### Task description
As the answer, give a copy of each line below that includes the word "named".

### Data provided
Start of Block

-- ==== Sys2Proof/Config.lean ====
section
/-! DEFINITION. What an implementation fixes (00_scope.md R8, the table of record of
92_eei_decisions.md) and the model's one free value. The parameters are held in State as the
field `cfg`, which no step changes, so that a statement about every state holds for every value
of them or names the one it assumes (93_implementation_defined.md, treatment `parameter`). -/

namespace Sys2Proof

namespace Config

/-- `IDLE_POLICY` (R156, D12). -/
inductive IdlePolicy where
  /-- The closing drive is `Set(LOW)` outright: the value taken. -/
  | physLow
  /-- The closing drive is the nominal low put through `adjust`: the alternative. -/
  | nominalLow
deriving DecidableEq, Repr

/-- `TYPEB_INVALID_POLICY` (R130, D13). -/
inductive TypeBPolicy where
  /-- Out-of-range Type B codes hand over no event: the value taken. -/
  | noActivity
  /-- They are sent as the empty sequence: the alternative. -/
  | emptySend
deriving DecidableEq, Repr

/-- `SWA_FAULT_ORDER` (R123, R196, D14). -/
inductive FaultOrder where
  /-- A bad channel is reported before a bad address: the value taken. -/
  | channelFirst
  /-- A bad address is reported before a bad channel: the alternative. -/
  | addressFirst
deriving DecidableEq, Repr

/-- The parameters of R8 that some rule reads. -/
structure Params where
  idlePolicy : IdlePolicy
  typeBInvalid : TypeBPolicy
  swaFaultOrder : FaultOrder
  /-- `P_RESET_PROTOCOL`: the table a reset installs (R37, D9). -/
  resetProto : Proto
  /-- `REPEAT_RESET`: the repeat count a reset installs (R37, D10). -/
  resetRepeat : Word
deriving DecidableEq, Repr

/-- `MAXLEN` (R73, D6): the longest sequence a packet can carry. -/
def maxLen : Nat := 65535

/-- FREE VALUE (log entry 5): the argument of a `Delay` whose product `pulseLength * multiplier`
does not fit 32 bits. The spec gives no value (R106, R174), and no table that `PROTO` can hold
reaches it (R25). -/
opaque overflowDelay : Word → Word → Word

end Config

end Sys2Proof
end

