-- ==== Sys2Proof/Machine/Flags.lean ====
section
/-! DEFINITION. The block has no flags (10_state.md R23). What other machines keep in flags, the
outcome of a command, is its response word (30_encoding.md R82, 60_exceptions.md R191). -/

namespace Sys2Proof

namespace Machine

/-- The numbers of the error kinds (R191). -/
def ErrorKind.code : ErrorKind → Nat
  | .invalidChannel => 1
  | .invalidAddress => 2
  | .invalidPattern => 3

/-- `RC` (R82). -/
def Resp.code : Resp → Nat
  | .ok => 0
  | .okv _ => 0
  | .err e => e.code

/-- `VAL` (R82): ADDRPAT's result, and 0 in every other response. -/
def Resp.val : Resp → BitVec 5
  | .okv v => v
  | .ok => 0
  | .err _ => 0

/-- The response word (R82). -/
def Resp.word (r : Resp) : Word := BitVec.ofNat 32 (r.code * 2 ^ 28 + r.val.toNat)

end Machine

end Sys2Proof
end

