-- ==== Sys2Proof/Tests/Slice0.lean ====
section
/-! SUPPORT. Tests. Expected results come from spec/95_test_vectors.md (the vector is named in the
comment) or are worked out by hand from the rule named. The theorems `test_witness_…` show, for each
obligation with hypotheses, states and operands that meet them. -/

namespace Sys2Proof

namespace Tests

open Machine

/-! ### Helpers -/

/-- Some registry row, row 1 by default. -/
def row (k : Nat) : Proto := (rom k).getD (registryRow 350 1 31 1 3 3 1 false)

/-- A state ready for a command: row `k`, `REPEAT` `r`, these words on the stream. -/
def idle (k : Nat) (r : Word) (ws : List Word) : State :=
  { State.reset with proto := row k, repeatCount := r, cmdIn := ws }

/-- A state at the first event of a send. -/
def sending (k : Nat) (r : Word) (b : Buf) : State := startSend b (idle k r [])

/-- A send at another position. -/
def at_ (s : State) (rep : Word) (slot : Nat) (sub : Machine.Sub) (ph : Phase) : State :=
  { s with rep := rep, slot := slot, sub := sub, ph := ph }

/-- A codeword written as text. -/
def cw (t : String) : List Sym3 := (t.toList.mapM symOfChar).getD []

/-- The event list and response words of an outcome. -/
def seen : Host.Outcome State Fault Refusal → Option (List Event × List Word)
  | .next s => some (s.events, s.responses.map Resp.word)
  | _ => none

/-- The field of the next state. -/
def next? {α : Type} (f : State → α) : Host.Outcome State Fault Refusal → Option α
  | .next s => some (f s)
  | _ => none

/-- The refusal of an outcome. -/
def refusal? : Host.Outcome State Fault Refusal → Option Refusal
  | .refused r => some r
  | _ => none

/-- `H n` and `L n` of 95_test_vectors.md. -/
def hi (n : Word) : List Event := [.set .high, .delay n]

/-- See `hi`. -/
def lo (n : Word) : List Event := [.set .low, .delay n]

/-- K6's table. -/
def tableK6 : Proto := ⟨200, ⟨1, 20⟩, ⟨1, 0⟩, ⟨0, 2⟩, true⟩

/-- K9's table: one product is exactly 2^32. -/
def tableK9 : Proto := ⟨65536, ⟨65536, 1⟩, ⟨1, 1⟩, ⟨1, 1⟩, false⟩

/-- K10's table: its largest product is 65536 * 65535. -/
def tableK10 : Proto := ⟨65536, ⟨65535, 1⟩, ⟨1, 1⟩, ⟨1, 1⟩, false⟩

/-! ### WellFormed refuses an ill-formed term, check by check -/

theorem test_wf_setprotoRom : ¬ (Instr.setprotoRom 0).WellFormed ∧
    ¬ (Instr.setprotoRom 8).WellFormed ∧ (Instr.setprotoRom 7).WellFormed := by decide

/-- K8, K9, K10, and one product too large in each of the other five places. -/
theorem test_wf_setprotoTbl :
    ¬ (Instr.setprotoTbl { row 1 with pulseLength := 0 }).WellFormed ∧
    ¬ (Instr.setprotoTbl tableK9).WellFormed ∧ (Instr.setprotoTbl tableK10).WellFormed ∧
    ∀ w ∈ [(⟨1, 65536⟩ : Waveform)],
      ¬ (Instr.setprotoTbl { tableK10 with sync := w }).WellFormed ∧
      ¬ (Instr.setprotoTbl { tableK10 with zero := w }).WellFormed ∧
      ¬ (Instr.setprotoTbl { tableK10 with one := w }).WellFormed ∧
      ¬ (Instr.setprotoTbl { tableK10 with zero := ⟨w.low, w.high⟩ }).WellFormed ∧
      ¬ (Instr.setprotoTbl { tableK10 with one := ⟨w.low, w.high⟩ }).WellFormed := by decide

theorem test_wf_sendraw : ¬ (Instr.sendraw (List.replicate 65536 false)).WellFormed := by
  rw [Instr.WellFormed, List.length_replicate]
  decide

theorem test_wf_sendtri : ¬ (Instr.sendtri (List.replicate 65536 .s0)).WellFormed := by
  rw [Instr.WellFormed, List.length_replicate]
  decide

theorem test_wf_swa :
    ¬ (Instr.swaOn 0x10000 1).WellFormed ∧ ¬ (Instr.swaOn 0 256).WellFormed ∧
    ¬ (Instr.swaOff 0x10000 1).WellFormed ∧ ¬ (Instr.swaOff 0 256).WellFormed ∧
    ¬ (Instr.swaOn 0 (-1)).WellFormed ∧ ¬ (Instr.swaOff 0 (-1)).WellFormed ∧
    (Instr.swaOff 0xFFFF 255).WellFormed := by decide
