-- ==== Sys2Proof/Certificates/Slice0/Obligations.lean ====
section
/-! DEFINITION. The statements for the provers. Memory is compared through the model's read of one byte, `memRead8`, which
also says whether an address is mapped. The register file is compared byte by byte: RF[0] is F, RF[1] A, RF[2] C, RF[3] B,
RF[4] E, RF[5] D, RF[6] L, RF[7] H, RF[8], RF[9] SP, RF[10], RF[11] PC (spec/10_state.md R31). -/

open Sys2Proof Sys2Proof.Machine

/-- Every byte of the register file outside `changed` is as before. -/
def Sys2Proof.Claims.SameRegistersExcept (s t : State) (changed : List (Fin 12)) : Prop :=
  ∀ i : Fin 12, i ∉ changed → t.rfByte i = s.rfByte i

/-- Every address outside `stored` reads as before. -/
def Sys2Proof.Claims.SameMemoryExcept (s t : State) (stored : List Int) : Prop :=
  ∀ a : Int, a ∉ stored → memRead8 t.mem a = memRead8 s.mem a

/-- The frame of an instruction that writes the register bytes `changed` and the memory bytes `stored`: everything else of
the state, IME and the mode included, is as before. -/
def Sys2Proof.Claims.Frame (s t : State) (changed : List (Fin 12)) (stored : List Int) : Prop :=
  Claims.SameRegistersExcept s t changed ∧ Claims.SameMemoryExcept s t stored ∧ t.ime = s.ime ∧ t.mode = s.mode

/-- The instruction takes the fault `f`: the next state is the state before, Faulted with `f`. -/
def Sys2Proof.Claims.TakesFault (r : Result) (s : State) (f : Fault) : Prop :=
  r = .next { s with mode := .faulted f }

/-- The 3-bit register codes of spec/30_encoding.md R115; F has none. -/
def Sys2Proof.Claims.registerCode : Reg8 → Option Nat
  | .b => some 0
  | .c => some 1
  | .d => some 2
  | .e => some 3
  | .h => some 4
  | .l => some 5
  | .a => some 7
  | .f => none

/-- The composite key at the front of a list of bytes (R110). -/
def Sys2Proof.Claims.keyOfBytes : List Byte → Word
  | 0xCB :: b1 :: _ => 0x100 ||| b1.setWidth 16
  | b0 :: _ => b0.setWidth 16
  | [] => 0

/-! ## Reset and construction -/

/-- spec/10_state.md R49. -/
def Obligations.RegisterPairsAfterConstruction : Prop :=
  ∀ (image : List Byte) (init : MemInit) (ime : Byte) (s : State),
    s = State.reset ∨ construct image init ime = .ok s →
      s.reg16 .af = 0x01B0 ∧ s.reg16 .bc = 0x0013 ∧ s.reg16 .de = 0x00D8 ∧ s.reg16 .hl = 0x014D ∧
        s.reg16 .sp = 0xFFFE ∧ s.reg16 .pc = 0x0100

/-- spec/10_state.md R54. -/
def Obligations.RomAfterConstructionIsThePaddedImage : Prop :=
  ∀ (image : List Byte) (init : MemInit) (ime : Byte), image.length ≤ 0x8000 →
    ∃ s, construct image init ime = .ok s ∧
      (∀ i : Nat, i < image.length → image[i]? = some (s.mem.read i) ∧ memRead8 s.mem i = .ok (s.mem.read i)) ∧
      ∀ i : Nat, image.length ≤ i → i < 0x8000 → memRead8 s.mem i = .ok 0x00

/-- spec/70_reset_and_hazards.md R271, R272; spec/10_state.md R52, R53, R55. The payload of RomTooLarge is the spec's own
choice (92_eei_decisions.md D9); that IME and the writable regions are parameters of construction is D11 and D12. -/
def Obligations.ConstructionRefusesOversizedImagesAndTakesItsParameters : Prop :=
  ∀ (image : List Byte) (init : MemInit) (ime : Byte),
    (0x8000 < image.length → construct image init ime = .error (.romTooLarge image.length)) ∧
    (image.length ≤ 0x8000 → ∃ s, construct image init ime = .ok s ∧ s.mode = .running ∧ s.ime = ime ∧
      (∀ (i : Nat) (h : i < 8192), memRead8 s.mem (0xC000 + i) = .ok init.workingRam[i]) ∧
      (∀ (i : Nat) (h : i < 76), memRead8 s.mem (0xFF00 + i) = .ok init.ioPorts[i]) ∧
      (∀ (i : Nat) (h : i < 127), memRead8 s.mem (0xFF80 + i) = .ok init.highRam[i]) ∧
      memRead8 s.mem 0xFFFF = .ok init.interruptEnable)

/-- The model's `State.reset` is construction with an empty image and the spec's reference values of `P_MEM_INIT` and
`P_IME_INIT` (the model's choice, logs 3 and 4). -/
def Obligations.ReferenceConstructionIsReset : Prop :=
  construct [] MemInit.reference 0x00 = .ok State.reset

/-- The invariant holds after every construction: bits 3..0 of F are zero (spec/10_state.md R39, R51), and a recorded fault,
if any, is justified. That memory is in canonical form is the model's representation (log 18). That the mode is Running
(R53) is ConstructionRefusesOversizedImagesAndTakesItsParameters. -/
def Obligations.ConstructedStateMeetsTheInvariant : Prop :=
  ∀ (gk : Bool) (image : List Byte) (init : MemInit) (ime : Byte) (s : State),
    construct image init ime = .ok s → Safety.Inv gk s

/-- The invariant holds at reset: bits 3..0 of F are zero (spec/10_state.md R39, R51), and a recorded fault, if any, is
justified. That memory is in canonical form is the model's representation (log 18). -/
def Obligations.ResetMeetsTheInvariant : Prop := ∀ gk : Bool, Safety.Inv gk State.reset

/-! ## Registers and flags -/

/-- spec/10_state.md R32. -/
def Obligations.PairViewsAreLittleEndianOverTheirBytes : Prop :=
  ∀ (s : State) (v : Word),
    (s.reg16 .af = s.reg8 .a ++ s.reg8 .f ∧ s.reg16 .bc = s.reg8 .b ++ s.reg8 .c ∧
      s.reg16 .de = s.reg8 .d ++ s.reg8 .e ∧ s.reg16 .hl = s.reg8 .h ++ s.reg8 .l ∧
      s.reg16 .sp = s.rfByte 9 ++ s.rfByte 8 ∧ s.reg16 .pc = s.rfByte 11 ++ s.rfByte 10) ∧
    ((s.setReg16 .af v).reg8 .f = v.extractLsb' 0 8 ∧ (s.setReg16 .af v).reg8 .a = v.extractLsb' 8 8 ∧
      (s.setReg16 .bc v).reg8 .c = v.extractLsb' 0 8 ∧ (s.setReg16 .bc v).reg8 .b = v.extractLsb' 8 8 ∧
      (s.setReg16 .de v).reg8 .e = v.extractLsb' 0 8 ∧ (s.setReg16 .de v).reg8 .d = v.extractLsb' 8 8 ∧
      (s.setReg16 .hl v).reg8 .l = v.extractLsb' 0 8 ∧ (s.setReg16 .hl v).reg8 .h = v.extractLsb' 8 8 ∧
      (s.setReg16 .sp v).rfByte 8 = v.extractLsb' 0 8 ∧ (s.setReg16 .sp v).rfByte 9 = v.extractLsb' 8 8 ∧
      (s.setReg16 .pc v).rfByte 10 = v.extractLsb' 0 8 ∧ (s.setReg16 .pc v).rfByte 11 = v.extractLsb' 8 8) ∧
    ((s.setReg8 .b 0x12).setReg8 .c 0x34).reg16 .bc = 0x1234 ∧
    (s.setReg16 .hl 0xABCD).reg8 .h = 0xAB ∧ (s.setReg16 .hl 0xABCD).reg8 .l = 0xCD

/-- A write of one view changes no byte of the register file but its own (spec/10_state.md R31, R33, derived there). -/
def Obligations.ViewWritesChangeOnlyTheirOwnBytes : Prop :=
  ∀ (s : State) (r : Reg8) (rr : Reg16) (v : Byte) (w : Word),
    Claims.Frame s (s.setReg8 r v) [reg8Offset r] [] ∧ (s.setReg8 r v).reg8 r = v ∧
    Claims.Frame s (s.setReg16 rr w) [reg16LowOffset rr, reg16HighOffset rr] [] ∧ (s.setReg16 rr w).reg16 rr = w

/-- spec/10_state.md R34, R241 of spec/60_exceptions.md. The payload is the spec's own choice (D9). -/
def Obligations.RegisterViewsRefuseTheOtherWidth : Prop :=
  ∀ (s : State) (r : Reg8) (rr : Reg16) (v : Byte) (w : Word),
    s.viewRead8 (.byte r) = .ok (s.reg8 r) ∧ s.viewWrite8 (.byte r) v = .ok (s.setReg8 r v) ∧
    s.viewRead16 (.word rr) = .ok (s.reg16 rr) ∧ s.viewWrite16 (.word rr) w = .ok (s.setReg16 rr w) ∧
    s.viewRead16 (.byte r) = .error (.accessViolation (.register (.byte r)) .two .read) ∧
    s.viewWrite16 (.byte r) w = .error (.accessViolation (.register (.byte r)) .two .write) ∧
    s.viewRead8 (.word rr) = .error (.accessViolation (.register (.word rr)) .one .read) ∧
    s.viewWrite8 (.word rr) v = .error (.accessViolation (.register (.word rr)) .one .write)

/-- spec/10_state.md R37, with the bit positions of R36. -/
def Obligations.SetFlagWritesExactlyItsBit : Prop :=
  (∀ s : State, (s.flag .zero = (s.reg8 .f).getLsbD 4 ∧ s.flag .halfCarry = (s.reg8 .f).getLsbD 5 ∧
    s.flag .subtraction = (s.reg8 .f).getLsbD 6 ∧ s.flag .carry = (s.reg8 .f).getLsbD 7)) ∧
  ∀ (s : State) (x : Flag) (b : Bool),
    (s.setFlag x b).flag x = b ∧ (∀ y, y ≠ x → (s.setFlag x b).flag y = s.flag y) ∧
    (s.setFlag x b).reg8 .f &&& 0x0F = s.reg8 .f &&& 0x0F ∧ Claims.Frame s (s.setFlag x b) [0] []

/-! ## Memory and the stack -/

/-- spec/20_memory.md R71, R75, R78. That an address outside [0, 0xFFFF] faults and does not wrap is D6 (log 7). -/
def Obligations.DecoderMapsExactlyTheFiveRegions : Prop :=
  ∀ addr : Int, decodeAddr addr =
    if 0 ≤ addr ∧ addr ≤ 0x7FFF then .ok (.rom, addr.toNat)
    else if 0xC000 ≤ addr ∧ addr ≤ 0xDFFF then .ok (.workingRam, (addr - 0xC000).toNat)
    else if 0xFF00 ≤ addr ∧ addr ≤ 0xFF4B then .ok (.ioPorts, (addr - 0xFF00).toNat)
    else if 0xFF80 ≤ addr ∧ addr ≤ 0xFFFE then .ok (.highRam, (addr - 0xFF80).toNat)
    else if addr = 0xFFFF then .ok (.interruptEnable, 0)
    else .error (.memoryFault addr)

/-- A byte store at any address the decoder maps, ROM, I/O and IE included, is read back, and every other byte is as
before; at any other address the store and the load are memory faults (spec/20_memory.md R74 to R76, R80, R82, R92). That
I/O is plain storage is D17 (log 14). -/
def Obligations.ByteStoreIsReadBackAndChangesOneByte : Prop :=
  ∀ (m : Memory) (a : Int) (v : Byte),
    (accessible 1 a = true → ∃ m', memWrite8 m a v = .ok m' ∧ memRead8 m' a = .ok v ∧
      ∀ b, b ≠ a → memRead8 m' b = memRead8 m b) ∧
    (accessible 1 a = false → memWrite8 m a v = .error (.memoryFault a) ∧ memRead8 m a = .error (.memoryFault a))

/-- spec/20_memory.md R81, R83, R89, R98: within one region a word is stored little-endian and read back. The
precondition is that of R98, narrowed by 90_conflicts.md C1. -/
def Obligations.WordStoreIsLittleEndianAndReadBack : Prop :=
  ∀ (m : Memory) (a : Int) (v : Word), accessible 2 a = true →
    ∃ m', memWrite16 m a v = .ok m' ∧ memRead16 m' a = .ok v ∧
      memRead8 m' a = .ok (v.extractLsb' 0 8) ∧ memRead8 m' (a + 1) = .ok (v.extractLsb' 8 8) ∧
      ∀ b, b ≠ a → b ≠ a + 1 → memRead8 m' b = memRead8 m b

/-- spec/20_memory.md R79: a 16-bit access succeeds exactly where both bytes lie in the first byte's region, at any
alignment; at a region's last byte and at unmapped addresses it is a memory fault with the first address (D7, log 8). -/
def Obligations.WordAccessFaultsOutsideOneRegion : Prop :=
  ∀ (m : Memory) (a : Int) (v : Word),
    (¬((0 ≤ a ∧ a ≤ 0x7FFE) ∨ (0xC000 ≤ a ∧ a ≤ 0xDFFE) ∨ (0xFF00 ≤ a ∧ a ≤ 0xFF4A) ∨ (0xFF80 ≤ a ∧ a ≤ 0xFFFD)) →
      memRead16 m a = .error (.memoryFault a) ∧ memWrite16 m a v = .error (.memoryFault a)) ∧
    (((0 ≤ a ∧ a ≤ 0x7FFE) ∨ (0xC000 ≤ a ∧ a ≤ 0xDFFE) ∨ (0xFF00 ≤ a ∧ a ≤ 0xFF4A) ∨ (0xFF80 ≤ a ∧ a ≤ 0xFFFD)) →
      ∃ lo hi m', memRead8 m a = .ok lo ∧ memRead8 m (a + 1) = .ok hi ∧ memRead16 m a = .ok (hi ++ lo) ∧
        memWrite16 m a v = .ok m')

/-- Every memory write keeps the canonical form, and canonical memories that read alike are equal (the model's own
representation, log 18). -/
def Obligations.MemoryWritesKeepTheCanonicalForm : Prop :=
  (∀ (m m' : Memory) (a : Int) (v : Byte), m.wf → memWrite8 m a v = .ok m' → m'.wf) ∧
  (∀ (m m' : Memory) (a : Int) (v : Word), m.wf → memWrite16 m a v = .ok m' → m'.wf) ∧
  ∀ m m' : Memory, m.wf → m'.wf → (∀ a : Int, memRead8 m a = memRead8 m' a) → m = m'

/-- spec/20_memory.md R85 to R88: where the two bytes below SP lie in one region, a push followed by a pop gives the value
back and restores SP, and the push changes only those two bytes; where they do not, the push is a memory fault. The range
in High RAM is SP in [0xFF82, 0xFFFF] (90_conflicts.md C6). SP moves modulo 2^16 (D8, log 9). -/
def Obligations.PushThenPopGivesTheValueBack : Prop :=
  ∀ (s : State) (v : Word),
    (accessible 2 ((s.reg16 .sp - 2).toNat : Int) = true → ∃ t u, s.push v = .ok t ∧ t.reg16 .sp = s.reg16 .sp - 2 ∧
      t.pop = .ok (v, u) ∧ u.reg16 .sp = s.reg16 .sp ∧
      Claims.Frame s t [8, 9] [((s.reg16 .sp - 2).toNat : Int), ((s.reg16 .sp - 2).toNat : Int) + 1]) ∧
    (accessible 2 ((s.reg16 .sp - 2).toNat : Int) = false →
      s.push v = .error (.memoryFault ((s.reg16 .sp - 2).toNat : Int))) ∧
    (0xFF82 ≤ (s.reg16 .sp).toNat → accessible 2 ((s.reg16 .sp - 2).toNat : Int) = true)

End of Block

### Exercise solution
/-! SUPPORT. Tests. Expected results come from spec/95_test_vectors.md (the vector is named in the
comment) or are worked out by hand from the rule named. The theorems `test_witness_…` show, for each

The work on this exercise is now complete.